/-- States of a trigger (27 R489). -/
inductive TriggerState where | idle | armed | tracing | done
deriving DecidableEq, Repr

/-- A trigger (27 R489). -/
structure Trigger where
  state : TriggerState
  startk : BitVec 3
  stopk : BitVec 3
  brkpt : Bool
  ring : BitVec 4
  tstart : Word
  tstop : Word
  tfilt : Word
deriving DecidableEq, Repr

/-- A happening of this cycle that a record of kind 1, 2, 4 or 5 describes (27 R489), with that record; held: the start of an activation that a
breakpoint holds back, which is a start event and no more. -/
structure Happening where
  kind : Nat
  coord : Word
  entry : Word
  sealed : Bool
  held : Bool
  record : List Byte
deriving DecidableEq, Repr

/-- The reset value of a trigger (27 R489). -/
def Trigger.reset : Trigger :=
  { state := .idle, startk := 0, stopk := 0, brkpt := false, ring := 0, tstart := 0, tstop := 0, tfilt := 0 }

/-- Sampling of an address space (27 R488; 28 R505). -/
structure Sampling where
  asid : BitVec 16
  ring : BitVec 4
  period : Nat
deriving DecidableEq, Repr

/-- A stop in force (27 R491; 28 R505): cohort, launch or coordinate mask. -/
structure Stop where
  kind : Nat
  value : Word
  mask : Word
deriving DecidableEq, Repr

/-- A management command that waits (28 R503), and whether the host wrote it. -/
structure Command where
  block : List Byte
  space : Space
deriving DecidableEq, Repr

/-- States of a bench (10 R220). -/
inductive BenchState where | inService | quiescing | recess | fenced | retired
deriving DecidableEq, Repr

/-- A bench (10 R220 to R234; 28 R502). weights are those written; roundWeights those of the current round; visiting is
the core at its visit and share the grants it has had there. A level change is due at stepAt, 0 for none; hint is the time of
an `.up` whose hold lasts, down a `.down` that waits for the last fetch. The unit is free from busyUntil. toFence: it
quiesces to be fenced; asked: the time at which it was asked to quiesce; wasFenced: its recess began while it was fenced; passed: it has passed a recess since. -/
structure Bench where
  num : Nat
  state : BenchState
  features : Word
  weights : Vector (BitVec 4) 8
  roundWeights : Vector (BitVec 4) 8
  visiting : Nat
  share : Nat
  level : Nat
  rising : Bool
  hint : Option Nat
  down : Bool
  stepAt : Nat
  busyUntil : Nat
  toFence : Bool
  asked : Nat
  wasFenced : Bool
  passed : Bool
deriving DecidableEq, Repr

/-- A unit out of service: its class and number as SERVICE names them, whether it is retired, and for one that is under test the time at which
the test ends and the unit serves again (28 R507). -/
structure OutUnit where
  cls : Nat
  unit : Nat
  retired : Bool
  test : Option Nat
deriving DecidableEq, Repr

/-- A launch of a capture (27 R494): its identifier, how it was submitted, the launcher's address space, its record and cohort table, the
global timestamp, its declared outputs, the checksum of them, none before its completion record is written, and the unordered mark
(R495). -/
structure CapturedLaunch where
  id : Word
  submission : Submission
  launcher : Space
  record : List Byte
  table : List Byte
  time : Nat
  outputs : List (Nat × Nat)
  checksum : List Byte
  unordered : Bool
deriving DecidableEq, Repr

/-- A capture (27 R494): the snapshot, by the key of each range's first byte; the declared outputs of launches to come; the launches accepted
and the walks started, in order; and what is kept as information only (R496). -/
structure Capture where
  snapshot : List (Nat × List Byte)
  manifest : List (List (Nat × Nat))
  launches : List CapturedLaunch
  walks : List (Word × Nat × Nat)
  notes : List (Nat × Nat)
deriving DecidableEq, Repr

__Exercise brief__: Look through the entries above and find each line where the word "table" occurs; copy those lines.

__Reply to the exercise__:
/-- A launch of a capture (27 R494): its identifier, how it was submitted, the launcher's address space, its record and cohort table, the
  table : List Byte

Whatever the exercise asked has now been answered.